Но я ее не увидал и, желая стряхнуть с себя тоскливое чувство, пустился легкой рысью, добежал до опушки и вдруг остановился, поражен и трепетен.
На замшелом пне сидела Настя и пристально, в задумчивости глядела на дорогу, черной змеей извивавшуюся по зеленому бору. Она, изумлявшая всегда огнем веселых очей, сверканьем снегоподобных зубов, юркостью движений, сидела неподвижно, подобно мраморному изваянию. Никакого блеску в карих очах; уста сжаты; щеки побледнели; подперла голову рукой…
После многих колебаний я решился к ней подойти ближе, делая вид, будто ее не замечаю. Я даже попытался насвистывать, но, удушаемый волнением, должен был ограничиться только робким кашлем.
Она вздрогнула, быстро привстала, но, узнав меня, как бы успокоилась и опять села.
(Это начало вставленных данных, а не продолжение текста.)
-- ==== Sys2Proof/Machine/Mem.lean ====
section
/-!
DEFINITION. Machine/Mem.lean: the issue of the MEM class (R50, R72 to R74, R182, R188 to R190, R237, R243, R244): LD,
LDS, ST, SLD, SLDS, SST and LDRES, and what a lane's STC meets. STC, and what an access does when its data comes or its store
is accepted, are in Machine/LoadStore.lean.
-/
namespace Sys2Proof

/-! ### Fields of a window instruction (R72, R237) -/

def TrayOp.win (o : TrayOp) : Nat := o.fld 7 6
def TrayOp.sizeCode (o : TrayOp) : Nat := o.fld 4 3
def TrayOp.bytes (o : TrayOp) : Nat := 2 ^ o.sizeCode
def TrayOp.sem (o : TrayOp) : Nat := o.fld 0 2
def TrayOp.scope (o : TrayOp) : Nat := o.fld 2 2
def TrayOp.acq (o : TrayOp) : Bool := decide (o.sem = 1) || decide (o.sem = 3)
def TrayOp.rel (o : TrayOp) : Bool := decide (o.sem = 2) || decide (o.sem = 3)

end Sys2Proof

namespace Sys2Proof.Machine

/-- Registers that an access of `n` bytes uses: one up to 4 B, an even pair for 8 B, four from a multiple of 4 for
16 B (R50). -/
def regCount (n : Nat) : Nat := if n ≤ 4 then 1 else n / 4

def legalRegs (L : Launch) (code k : Nat) : Bool := decide (code % k = 0) && decide (code + k ≤ L.regs)

/-- The value of `k` registers from a code on, in one lane. -/
def Ctx.regsVal (x : Ctx) (code k lane : Nat) : Nat :=
  (List.range k).foldl (fun acc i => acc + (x.t.reg (code + i) lane).toNat * 2 ^ (32 * i)) 0

/-- The orders an instruction may carry (R237): acquire, release, both. -/
def semLegal (o : TrayOp) (acq rel both : Bool) : Bool :=
  match o.sem with
  | 0 => true
  | 1 => acq
  | 2 => rel
  | _ => both

/-! ### Order among a tray's accesses (R235, R236, R238) -/

def MemOp.laneMask (op : MemOp) : Mask := Mask.ofFn (fun l => op.lanes.any (fun a => a.lane == l))

def MemOp.isStore (op : MemOp) : Bool :=
  match op.kind with
  | .store => true
  | _ => false

def MemOp.extents (op : MemOp) : List (Nat × Nat) := op.lanes.map (fun a => (a.addr, op.size))

/-- Do two accesses touch a common byte? -/
def MemOp.meets (a b : MemOp) : Bool := a.extents.any (fun x => b.extents.any (fun y => overlaps x y))

/-- Accesses of the core that a tray's lanes have issued and that have not ended. -/
def trayOps (c : Core) (slot : Nat) : List MemOp := c.ops.filter (fun p => p.slot == slot)

/-- Every earlier access of the lanes that an acquire orders before a later one has been performed (R236, R238). An
acquire of tray scope is performed when it issues. -/
def acquiresDone (earlier : List MemOp) (lanes : Mask) : Bool :=
  earlier.all (fun p => !(p.acquire && decide (1 ≤ p.scope) && decide (p.laneMask &&& lanes ≠ 0)))
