/-- Enter an entry in the retired list, or count it when 4,096 are held; the record of it (R218, R219, R383). -/
def retire (s : State) (x : Retired) (object t0 unit place : Nat) (isWay : Bool) : State :=
  let full := decide (4096 ≤ s.retired.length)
  let known := s.retired.contains x
  let s := s.logErr {
    kind := 0x09, cls := 0, unit := unit, place := place, object := object, valueA := t0, valueB := s.now
    detail := if full && !known then 2 else if isWay then 1 else 0 }
  if known then s
  else if full then s.rbump Fld.HM_RETIRE_STATUS_OVERFLOW
  else
    let s := { s with retired := s.retired ++ [x] }
    let s := (s.rput Fld.HM_RETIRE_STATUS_RETIRED s.retired.length).rput Fld.HM_RETIRE_STATUS_UNCOMMITTED 1
    showRetirePending s

def showCandidates (s : State) : State := s.rput Fld.HM_RETIRE_STATUS_CANDIDATES s.retireCand.length

/-- A code word of a line had to be corrected, or was uncorrectable, on a read (R218). -/
def lineFailure (s : State) (l : Nat) : State :=
  let window := s.rget Fld.HM_RETIRE_WINDOW_WINDOW
  let others := s.retireCand.filter (fun e => e.1 != l)
  match s.retireCand.find? (fun e => e.1 == l) with
  | some e =>
    if s.now - e.2 ≤ window then
      let s := showCandidates { s with retireCand := others }
      retire s (.granule (l / 32)) (l / 32 * 4096) e.2 5 (channelOf (128 * l)) false
    else showCandidates { s with retireCand := others ++ [(l, s.now)] }
  | none =>
    let kept := if 1024 ≤ others.length then others.drop 1 else others
    showCandidates { s with retireCand := kept ++ [(l, s.now)] }

/-- Locked ways of a set, leaving one line out. -/
def lockedWays (s : State) (slice set except : Nat) : Nat :=
  ((setLines s slice set).filter (fun w => w.2.lock.isSome && w.1 != except)).length

/-- A line's lock goes: its group keeps count, and PARTIAL when it was lost to a disabled way (R219). -/
def dropLock (s : State) (l : Nat) (partialBit : Bool) : State :=
  match (s.line l).slice.bind (fun w => w.lock) with
  | none => s
  | some g =>
    let s := s.mapLine l (fun x => { x with slice := x.slice.map (fun w => { w with lock := none }) })
    let s := s.rput Fld.L2_GROUP_LINES (s.rget Fld.L2_GROUP_LINES 0 g - 1) 0 g
    if partialBit then s.rput Fld.L2_GROUP_PARTIAL 1 0 g else s

/-- A way that failed twice is disabled at once: its line is written back, and a locked line moves to another way if a
lock is still allowed there (R219). -/
def disableWay (s : State) (slice set way : Nat) : State :=
  let off := SMap.get s.l2Off (setKey slice set) 0
  if enabledWays s slice set ≤ 12 then s
  else
    let line := (setLines s slice set).find? (fun w => w.2.way == way)
    let s := { s with l2Off := SMap.put s.l2Off (setKey slice set) (off + 2 ^ way) }
    let s := s.rbump Fld.L2_ERRORS_DISABLED 1 slice
    match line with
    | none => s
    | some (l, w) =>
      match w.lock with
      | none => dropWay s l
      | some g =>
        if lockedWays s slice set l < lockLimit s slice set then
          let s := l2Alloc (dropWay s l) l w.dirty false
          s.mapLine l (fun x => { x with slice := x.slice.map (fun w => { w with lock := some g }) })
        else
          let s := dropLock s l true
          l2Alloc (dropWay s l) l w.dirty false

/-- A way of a set fails (R219). -/
def wayFailure (s : State) (l : Nat) : State :=
  match (s.line l).slice with
  | none => s
  | some w =>
    let h := homeOf l
    let key := 16 * setKey h.slice h.set + w.way
    let others := s.wayCand.filter (fun e => e.1 != key)
    match s.wayCand.find? (fun e => e.1 == key) with
    | some e =>
      if s.now - e.2 ≤ s.rget Fld.HM_RETIRE_WINDOW_WINDOW then
        let s := { s with wayCand := others }
        if enabledWays s h.slice h.set ≤ 12 then s
        else
          let s := disableWay s h.slice h.set w.way
          retire s (.way h.slice h.set w.way) (h.slice + h.set * 2 ^ 5 + w.way * 2 ^ 20) e.2 4 h.slice true
      else { s with wayCand := others ++ [(key, s.now)] }
    | none => { s with wayCand := others ++ [(key, s.now)] }

/-! ### Reload (R217, R392) -/

/-- The SHARED_IMM range with a reload source that holds a line. -/
def reloadSource (s : State) (l : Nat) : Option Range :=
  let a := 128 * l
  ((s.ranges.map (fun e => e.2)).find? (fun r =>
    decide (r.rsrc ≠ 0) && decide (bits r.mattr 3 1 = 1) && decide (4096 * r.pbase ≤ a) && decide (a < 4096 * (r.pbase + r.ngran))))

/-- Is a line in a SHARED_IMM range? -/
def sharedImm (s : State) (l : Nat) : Bool :=
  let a := 128 * l
  s.ranges.any (fun e => decide (bits e.2.mattr 3 1 = 1) && decide (4096 * e.2.pbase ≤ a) && decide (a < 4096 * (e.2.pbase + e.2.ngran)))

/-- Poison every code word of a line (R216). -/
def poisonLine (s : State) (l : Nat) : State := (List.range 4).foldl (fun s i => s.setPoison (4 * l + i) true) s

def reloadRecord (s : State) (l cls kind dur detail : Nat) : State :=
  s.logErr { kind := 0x08, cls := cls, unit := 4, place := sliceOf l, object := 128 * l, valueA := kind, valueB := dur, detail := detail }

/-- The recovery bit of reloads (R389). -/
def showReloads (s : State) : State := s.setRecovery 3 (s.lines.any (fun e => e.2.reloadAt.isSome))

/-- A home finds an uncorrectable word in a line: it marks the line reloading and reads it from its source, or poisons the
word when there is none (R215 to R217). -/
def uncorrectableLine (s : State) (l word : Nat) : State :=
  match reloadSource s l with
  | some _ =>
    if (s.line l).reloadAt.isSome then s
    else
      let s := s.mapLine l (fun x => { x with reloadAt := some (s.now + 500000) })
      showReloads ((s.rbump Fld.L2_ERRORS_RELOADS 1 (sliceOf l)).emit (.reloadRead l))
  | none =>
    let s := s.setPoison word true
    if sharedImm s l then reloadRecord s l 7 0 0 1 else s

/-- The reload ends: every request that waited on the line is answered. -/
def reloadEnd (s : State) (l : Nat) : State :=
  let s := showReloads (s.mapLine l (fun x => { x with reloadAt := none }))
  nextReq s l ((s.line l).queue.length + 1)

/-- Reload data arrives, or a delivery failure or poison (R217). -/
def doReloadArrive (l : Nat) (ok : Bool) (data : BitVec 1024) (s : State) : State :=
  match (s.line l).reloadAt with
  | none => s
  | some due =>
    let kind := ((reloadSource s l).map (fun r => r.rsrc)).getD 0
    let dur := s.now - (due - 500000)
    if ok then
      let s := l2Alloc (s.write (128 * l) 128 data.toNat) l false false
      reloadEnd (reloadRecord s l 1 kind dur 0) l
    else reloadEnd (reloadRecord (poisonLine s l) l 7 kind dur 3) l

/-- The reload has not completed within 500 us: the line is poisoned (R217). -/
def doReloadTimeout (l : Nat) (s : State) : State :=
  match (s.line l).reloadAt with
  | none => s
  | some due =>
    let s := s.pass (due - s.now)
    let kind := ((reloadSource s l).map (fun r => r.rsrc)).getD 0
    reloadEnd (reloadRecord (poisonLine s l) l 7 kind 500000 2) l
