-- ==== Sys2Proof/Machine/Sched.lean ====
section
/-!
DEFINITION. Machine/Sched.lean: how launches compete for cores (R254, R280, R286, R289, R290): the placement of sheets, timed
launches, preemption, slices and forced switches; and the poll of host event words (R305).
-/
namespace Sys2Proof.Machine

/-! ### Who waits, and in what order (R289) -/

def prioOf (s : State) (q : Nat) : Nat := s.rget Fld.FE_QUEUE_STATUS_PRIO 0 q

/-- When a launch's node became ready. -/
def readySince (s : State) (r : NodeRef) : Nat := ((s.node r).bind (fun n => n.readyAt)).getD 0

/-- Does a launch with sheets to place come before another: higher PRIO first, then the earlier? -/
def ranksBefore (s : State) (a b : NodeRef) : Bool :=
  decide (prioOf s b.queue < prioOf s a.queue) ||
    (decide (prioOf s a.queue = prioOf s b.queue) && decide (readySince s a < readySince s b))

/-- Sheets of a launch that wait for a core. -/
def sheetsWaiting (L : Launch) : Nat := if L.aborting then 0 else L.saved.length + (L.sheets - L.nextSheet)

/-- Does a launch that comes before one have sheets for a core that has room for them? -/
def outranked (s : State) (L : Launch) (core : Nat) : Bool :=
  s.launches.any (fun e => decide (e.1 ≠ L.serial) && decide (0 < sheetsWaiting e.2) && decide (e.2.startAt ≤ s.now) &&
    ranksBefore s e.2.ref L.ref && decide (0 < coreRoom s e.2 core) && hasRoom s e.2)

/-- Place sheets of a launch where no launch before it could use the core; its node's watchdog runs again once none is saved
away. -/
def placeSheets (launch : Nat) (spots : List (Nat × Nat)) (s : State) : State :=
  match s.launch launch with
  | none => s
  | some L =>
    if !(feRuns s) || spots.any (fun p => outranked s L p.1) then s
    else
      let n := (s.launch launch).map sheetsWaiting
      let s := doPlace launch spots s
      if (s.launch launch).map sheetsWaiting = n then s
      else settleWatchdog (s.mapLaunch launch (fun L => { L with waitSince := s.now })) launch

/-! ### Timed launches (R280) -/

/-- START_AT arrives for a ready launch: one that cannot be placed then is late. -/
def doTimedLaunch (r : NodeRef) (s : State) : State :=
  match s.node r with
  | none => s
  | some n =>
    if !(feRuns s) || decide (n.typ ≠ ntLaunch) || decide (n.stage ≠ .waiting) || n.readyAt.isNone || decide (n.word 13 < s.now) ||
        decide (n.word 13 = 0) then s
    else
      let s := s.pass (n.word 13 - s.now)
      if noRoom s r then s.mapNode r (fun n => { n with late := true }) else s

/-! ### Preemption and slices (R289) -/

/-- A waiting launch: its context, how many sheets wait, and since when. -/
def waitingLaunch (s : State) (r : NodeRef) : Option (Nat × Nat × Nat) :=
  match s.node r with
  | none => none
  | some n =>
    if n.typ ≠ ntLaunch then none
    else if n.stage = .waiting then
      (match n.readyAt with
       | some t => if nodeReady s r.queue (((s.queue r.queue).buffer r.seq).getD { seq := 0, addr := 0, bytes := 0, concurrent := false, nodes := [] }) n then
           some (s.qContext r.queue, bits (n.word 9) 0 32, max t (n.word 13)) else none
       | none => none)
    else
      match s.launch n.launch with
      | some L => if n.stage = .running ∧ 0 < sheetsWaiting L then some (L.context, sheetsWaiting L, max L.waitSince L.startAt) else none
      | none => none

/-- Mark sheets for a forced switch: eligible ones of other contexts, on no more cores than the waiting launch has sheets. -/
def forceOff (s : State) (context sheets : Nat) (victims : List (Nat × Nat)) (eligible : Launch → Bool) : State :=
  let cores := (victims.map (fun v => v.1)).eraseDups
  if decide (sheets < cores.length) then s
  else
    markLeaving s (fun core h => victims.contains (core, h.uid) &&
      (match s.launch h.launch with
       | some L => decide (L.context ≠ context) && eligible L
       | none => false))

/-- A ready launch has waited longer than PREEMPT: sheets of lower-priority launches of other contexts are to go. -/
def doPreempt (r : NodeRef) (victims : List (Nat × Nat)) (s : State) : State :=
  match waitingLaunch s r with
  | none => s
  | some (ctx, sheets, since) =>
    if !(feRuns s) then s
    else
      let s := s.pass (since + 1000 * s.rget Fld.FE_SCHED_PREEMPT - s.now)
      forceOff s ctx sheets victims (fun L => decide (prioOf s L.queue < prioOf s r.queue))

/-- It has waited longer than SLICE: so are those of equal-priority launches that have run longer than SLICE. -/
def doSlice (r : NodeRef) (victims : List (Nat × Nat)) (s : State) : State :=
  match waitingLaunch s r with
  | none => s
  | some (ctx, sheets, since) =>
    if !(feRuns s) then s
    else
      let slice := 1000 * s.rget Fld.FE_SCHED_SLICE
      let s := s.pass (since + slice - s.now)
      forceOff s ctx sheets victims (fun L => decide (prioOf s L.queue = prioOf s r.queue) && decide (L.started + slice < s.now))

/-! ### The forced switch (R289, R290) -/

/-- The sheets that a forced switch saves: those marked, but for what a region's shutdown takes. -/
def outgoing (s : State) : List (Nat × Sheet) :=
  let held := s.cores.flatMap (fun c => if regionOn s (regionOf c.1) then [] else c.2.sheets.map (fun h => h.launch))
  s.cores.flatMap (fun c => (c.2.sheets.filter (fun h => h.leaving && !(held.contains h.launch))).map (fun h => (c.1, h)))

/-- Every outgoing tray has reached its safe point: the sheets are saved, sheets of the waiting launch come in, and the switch
is counted with its time. -/
def doSwitchForced (r : NodeRef) (spots : List (Nat × Nat)) (s : State) : State :=
  let hs := outgoing s
  if hs.isEmpty || !(hs.all (fun e => sheetQuiet s e.1 e.2)) || !(feRuns s) then s
  else
    let t := saveAll s hs
    let s := t.1.rbump Fld.FE_SWITCH_STATS_FORCED
    let incoming := match (s.node r).bind (fun n => s.launch n.launch) with
      | some L => some (L.serial, liveOf L (L.saved.take spots.length))
      | none => none
    let finish := fun (s : State) (live : Nat) =>
      s.rput Fld.FE_SWITCH_STATS_LAST_NS (min (2 ^ 32 - 1) (3000 + (roundFree ((t.2 + live : Nat) : Int) 6000).toNat))
    match incoming with
    | some (serial, live) =>
      let u := placeSheets serial spots s
      finish u (if (u.launch serial).map (fun L => L.saved.length) = (s.launch serial).map (fun L => L.saved.length) then 0 else live)
    | none => finish s 0

/-- The front end reads again, after 2 us, an event word on the host window that an EVENT_WAIT node watches (R305). -/
def doHostPoll (r : NodeRef) (s : State) : State :=
  match actNode s r ntWait with
  | none => s
  | some n =>
    let a := n.phys.getD 0 0
    if isHost a && decide (n.waiting = 0) then actRequests s r .read a 8 0 else s

/-! ### With no command waiting -/

/-- One period of MTCLK (R27), while the clocks run. -/
def idle (s : State) : State := s.onClock s.tick

def execSheetPlace (launch : Nat) (spots : List (Nat × Nat)) (s : State) : Out State := .next (s.onClock (placeSheets launch spots s))
def execTimedLaunchDue (r : NodeRef) (s : State) : Out State := .next (s.onClock (doTimedLaunch r s))
def execPreemptTimeout (r : NodeRef) (victims : List (Nat × Nat)) (s : State) : Out State := .next (s.onClock (doPreempt r victims s))
def execSliceTimeout (r : NodeRef) (victims : List (Nat × Nat)) (s : State) : Out State := .next (s.onClock (doSlice r victims s))
def execContextSwitchForced (r : NodeRef) (spots : List (Nat × Nat)) (s : State) : Out State :=
  .next (s.onClock (doSwitchForced r spots s))
def execHostEventPoll (r : NodeRef) (s : State) : Out State := .next (s.onClock (doHostPoll r s))

end Sys2Proof.Machine
end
— Это ты, Тимош! — сказала она; легкая, не прежняя, а новая какая-то улыбка скользнула по ее устам. — Куда ты?
— Я в лес, — проговорил я, восхищенный и вместе растроганный ее приветом.
— Пойдем вместе! Она схватила меня за руку своей гибкой, цепкой рукой и вдруг снова обернулась в прежнюю Настю: глаза заискрились, белые зубы сверкнули, румянец вспыхнул.
— Бежим!
И помчалась по дороге, увлекая меня за собой, как увлекает живой, неукротимый поток легкий древесный листик.
Когда, наконец, она остановилась и я, переведя дыхание, опомнился и взглянул на нее, то предо мною стояла совсем прежняя, ослепительная весельем, живостью и прелестью Настя.
— Что ж ты на меня смотришь, как козел на новые ворота? — спросила она. — А?
Я потупил глаза и ничего не дал ей в ответ кроме улыбки — улыбки, которая, мню, не могла внушить похвального мнения о живости и остроте моего ума.
— Опять сызнову надо с тобой знакомиться? Опять ты меня боишься? Ну, знакомься! Ну, целуй!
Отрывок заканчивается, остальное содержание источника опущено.